▶ Task to carry out:
Look for the line that has "(s.orders[i].sealNo.elim none num))" in the material below; please repeat it and every line after it, exactly, up to and including the line that has "accumulator (R18). -/", and nothing else.

----- Extracted material

/-- The data of STATUS, in the order of R194. -/
def statusData (s : State) : List Byte :=
  be 1 s.day.state.code ++ be 2 s.day.number ++ be 2 s.day.clock ++ [flagByte (!s.day.armed)] ++
    s.sessions.toList.flatMap sessionStatus ++ be 1 s.call.phase.code ++
    optBytes (fun (i : Fin 16) => be 1 i.val) s.call.slot ++ be 2 s.bags.length ++ portStatus s.floor ++ portStatus s.room ++
    be 1 s.uplink.filled.length ++ be 1 s.uplink.reserved ++ be 1 s.uplink.free ++ be 1 s.floor.down.length ++
    be 1 s.room.down.length ++ be 4 s.trunk.check ++ be 4 s.trunk.framing ++ be 4 s.trunk.overrun ++
    be 1 s.trunk.buffer.length ++ be 1 s.vector

/-- STATUS: nothing changes (R194). -/
def runStatus (_ : List Byte) (s : State) : State × Result :=
  (s, { code := .accepted, detail := none, data := statusData s })

/-! ## Events (R184 to R186) -/

/-- EVENTS_READ (R184). -/
def runEventsRead (_ : List Byte) (s : State) : State × Result :=
  (s, { code := .accepted, detail := none, data := eventsData s })

/-- CLEAR_EVENTS: the detail is the selection of the events still pending (R185, log entry 17). -/
def runClearEvents (fields : List Byte) (s : State) : State × Result :=
  match takeNat 4 fields with
  | some (sel, _) =>
    let s1 := clearSelected sel s
    (s1, Result.of .accepted (num (selectionOf (pendingCondition s1))))
  | none => malformed s

/-- EVENT_ENABLE (R186). -/
def runEventEnable (fields : List Byte) (s : State) : State × Result :=
  match takeNat 4 fields with
  | some (sel, rest) =>
    match takeFlag rest with
    | some (value, _) => (enableSelected sel value s, Result.of .accepted none)
    | none => malformed s
  | none => malformed s

/-! ## Tallies (R114) -/

/-- One counter in the reply: count, half flag, full flag. -/
def tallyBytes (t : Tally) : List Byte := be 4 t.count ++ [flagByte t.half, flagByte t.full]

/-- The named groups in the reply: each group's counters in code order, its mode and its report enable (R114, log entry 13). -/
def talliesData (gs : List TallyGroup) (s : State) : List Byte :=
  gs.flatMap fun g => rowBytes tallyBytes s.tallies[g.row] ++ settingBytes s.timing.groups[g.row]

/-- The clear option of a TALLY_READ is yes. -/
def asksClear (_ : State) (fields : List Byte) : Bool := (fields.drop 1).head? == some 1#8

/-- TALLY_READ with its clear option (R114). -/
def runTallyRead (fields : List Byte) (s : State) : State × Result :=
  match takeNat 1 fields with
  | some (g, rest) =>
    match namedGroups g, takeFlag rest with
    | some gs, some (clear, _) =>
      (if clear then clearTallies gs s else s, { code := .accepted, detail := none, data := talliesData gs s })
    | _, _ => malformed s
  | none => malformed s

/-! ## The trading day (R142 to R144, R149) -/

/-- The day state as a detail. -/
def dayDetail (s : State) : Option Word32 := num s.day.state.code

/-- DAY_OPEN (R142). -/
def runDayOpen (_ : List Byte) (s : State) : State × Result :=
  if s.day.state = .night then (openDay s, Result.of .accepted (num (openDay s).day.number))
  else (s, Result.of .wrongDayState (dayDetail s))

/-- DAY_TRADE (R143). -/
def runDayTrade (_ : List Byte) (s : State) : State × Result :=
  if s.day.state = .opening then (tradeDay s, Result.of .accepted none)
  else (s, Result.of .wrongDayState (dayDetail s))

/-- The force option of a DAY_CLOSE is yes. -/
def asksForce (_ : State) (fields : List Byte) : Bool := fields.head? == some 1#8

/-- DAY_CLOSE with its force option (R144). R150 calls the second of a DAY_CLOSE and a DAY_TRADE refused WRONG_DAY_STATE; that a DAY_CLOSE
after the DAY_TRADE is taken in TRADING, as R144 says, is the model's choice between the two (log entry 24). -/
def runDayClose (fields : List Byte) (s : State) : State × Result :=
  match takeFlag fields with
  | none => malformed s
  | some (force, _) =>
    if s.day.state = .opening ∨ s.day.state = .trading then
      (closeDay force s, Result.of .accepted (dayDetail (closeDay force s)))
    else (s, Result.of .wrongDayState (dayDetail s))

/-- SET_CLOCK (R149). -/
def runSetClock (fields : List Byte) (s : State) : State × Result :=
  match takeNat 2 fields with
  | none => malformed s
  | some (m, _) =>
    if 1439 < m then (s, Result.of .malformed (num m))
    else if s.day.state ≠ .night then (s, Result.of .wrongDayState (dayDetail s))
    else if !s.day.armed then (s, Result.of .clockSet (num s.day.clock))
    else (setDayClock m s, Result.of .accepted (num s.day.clock))

/-! ## Consignments (R121, R122, R136) -/

/-- CONSIGN_HAND (R121). -/
def runConsignHand (fields : List Byte) (s : State) : State × Result :=
  match takeNat 1 fields with
  | none => malformed s
  | some (k, _) =>
    match inRange 16 k with
    | none => (s, Result.of .malformed (num k))
    | some i =>
      if s.ring[i].owner = .part then (s, Result.of .protectedEntry (num k))
      else if s.ring[i].windowEnd < s.day.clock then (s, Result.of .outOfWindow (num s.day.clock))
      else match pinCheck s [] s.ring[i].outbound with
        | some (c, n) => (s, Result.of c (num n))
        | none => (handSlot i s, Result.of .accepted none)

/-- CONSIGN_RECALL (R122). -/
def runConsignRecall (fields : List Byte) (s : State) : State × Result :=
  match takeNat 1 fields with
  | none => malformed s
  | some (k, _) =>
    match inRange 16 k with
    | none => malformed s
    | some i =>
      if s.ring[i].owner = .office then malformed s
      else if s.call.activeOn i then (s, Result.of .protectedEntry none)
      else (recallSlot i s, Result.of .accepted none)

/-- HATCH_RELEASE (R136). -/
def runHatchRelease (fields : List Byte) (s : State) : State × Result :=
  match takeNat 4 fields with
  | none => malformed s
  | some (n, _) =>
    match transition n (moveHatchRelease s.seconds) s with
    | .error c => (s, Result.of c none)
    | .ok s' => (s', Result.of .accepted (num n))

/-! ## Orders, safe, stock, tills (R18, R19, R57, R75, R92) -/

/-- ORDER_CANCEL (R75). -/
def runOrderCancel (fields : List Byte) (s : State) : State × Result :=
  match takeNat 1 fields with
  | none => malformed s
  | some (k, _) =>
    match inRange 24 k with
    | none => malformed s
    | some i =>
      match s.orders[i].state with
      | .free => malformed s
      | .madeUp => (s, Result.of .orderOpen (s.orders[i].sealNo.elim none num))
      | .pending => (cancelOrder i s, Result.of .accepted none)

/-- SAFE_RELEASE (R92). -/
def runSafeRelease (_ : List Byte) (s : State) : State × Result :=
  if s.safe.lock = .lockout then (releaseLockout s, Result.of .accepted none)
  else (s, Result.of .wrongLockState none)

/-- The stock record a STOCK_SET writes, and the signed change of value into the adjustment accumulator (R18). -/
def setStockCounts (c : Fin 12) (loose straps : Nat) (s : State) : State :=
  let r : StockRec := { s.stock[c] with loose := loose, straps := straps }
  addAdjustment (((held s.denoms[c] r : Int) - s.heldOf c) * s.denoms[c].face) (s.setStock (put s.stock c r))

/-- STOCK_SET (R18). -/
def runStockSet (fields : List Byte) (s : State) : State × Result :=
  match leadFields [1, 4, 4] fields with
  | some ([k, loose, straps], _) =>
    if s.day.state ≠ .night then (s, Result.of .wrongDayState none)
    else match inRange 12 k with
      | none => malformed s
      | some c =>
        if !s.denoms[c].enabled then malformed s
        else if loose + straps * s.denoms[c].strap < s.stock[c].reserved then (s, Result.of .stockShort none)
        else (setStockCounts c loose straps s, Result.of .accepted none)
  | _ => malformed s

/-- SUSPECT_RELEASE (R19). -/
def runSuspectRelease (fields : List Byte) (s : State) : State × Result :=
  match leadFields [1, 2] fields with
  | some ([k, n], _) =>
    match inRange 12 k with
    | none => malformed s
    | some c =>
      if s.stock[c].suspect < n then (s, Result.of .stockShort none)
      else (s.setStock (put s.stock c { s.stock[c] with suspect := s.stock[c].suspect - n }), Result.of .accepted none)
  | _ => malformed s

/-- TILL_SUSPEND (R57). In NIGHT a till number above 159 is answered WRONG_DAY_STATE: R57 names both refusals and does not say which
decides, and the order of its sentences is the model's choice (log entry 11). -/
def runTillSuspend (fields : List Byte) (s : State) : State × Result :=
  match takeNat 1 fields with
  | none => malformed s
  | some (k, _) =>
    if s.day.state = .night then (s, Result.of .wrongDayState none)
    else match inRange 160 k with
      | none => malformed s
      | some t =>
        match s.drawers[t].state with
        | .cashedUp => (s, Result.of .wrongTillState none)
        | .suspended => (s, Result.of .accepted none)
        | .closed | .floated | .opened | .hold =>
          (setDrawer t (suspendDrawer s.drawers[t]) s, Result.of .accepted none)

/-! ## RESTART (R195) -/

/-- The uplink envelopes that RESTART keeps: the head while it is being sent (R195). -/
def keptEnvelopes (s : State) : List Envelope :=
  match s.trunk.sending with
  | some x => if x.source = .relay then s.uplink.filled.take 1 else []
  | none => []

/-- The relay queues emptied (R195); the downlink queues are emptied with their ports. -/
def emptyUplink (s : State) : State := s.setUplink { reserved := 0, filled := keptEnvelopes s }

/-- RESTART's work at the ports and the blocks, before the uplink queue is emptied (R195, steps 1 to 4). -/
def restartBlocks (s : State) : State :=
  takeMarkedWindows s |> restartPort .floor |> restartPort .room |> abortSessions |> abortHandover .aborted |> restartLock

/-- RESTART: its detail is the number of envelopes discarded unsent (R195). -/
def runRestart (_ : List Byte) (s : State) : State × Result :=
  let s1 := restartBlocks s
  (emptyUplink s1, Result.of .accepted (num (s1.uplink.filled.length - (keptEnvelopes s1).length)))

/-! ## Unknown requests and SEND (R178, R190) -/

/-- The request codes the Agent knows (R190). -/
def knownRequests : List Byte :=
  [0x10, 0x11, 0x12, 0x18, 0x20, 0x21, 0x22, 0x28, 0x30, 0x31, 0x32, 0x33, 0x38, 0x39, 0x3A, 0x40, 0x41, 0x48, 0x49, 0x50,
   0x5F]

/-- A request code the Agent does not know: UNKNOWN_KIND, and no state changes (R190). -/
def takeUnknown (s : State) : Host.Outcome State Fault Refusal :=
  match s.trunk.reply, s.trunk.sendWaits, s.trunk.buffer with
  | none, false, .request tag c _ :: _ =>
    if knownRequests.contains c then .next s
    else taking (fun s => answerRequest tag c .unknownKind none [] (popRequest s)) s
  | _, _, _ => .next s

----------

▶ Answer box:
      | .madeUp => (s, Result.of .orderOpen (s.orders[i].sealNo.elim none num))
      | .pending => (cancelOrder i s, Result.of .accepted none)

/-- SAFE_RELEASE (R92). -/
def runSafeRelease (_ : List Byte) (s : State) : State × Result :=
  if s.safe.lock = .lockout then (releaseLockout s, Result.of .accepted none)
  else (s, Result.of .wrongLockState none)

/-- The stock record a STOCK_SET writes, and the signed change of value into the adjustment accumulator (R18). -/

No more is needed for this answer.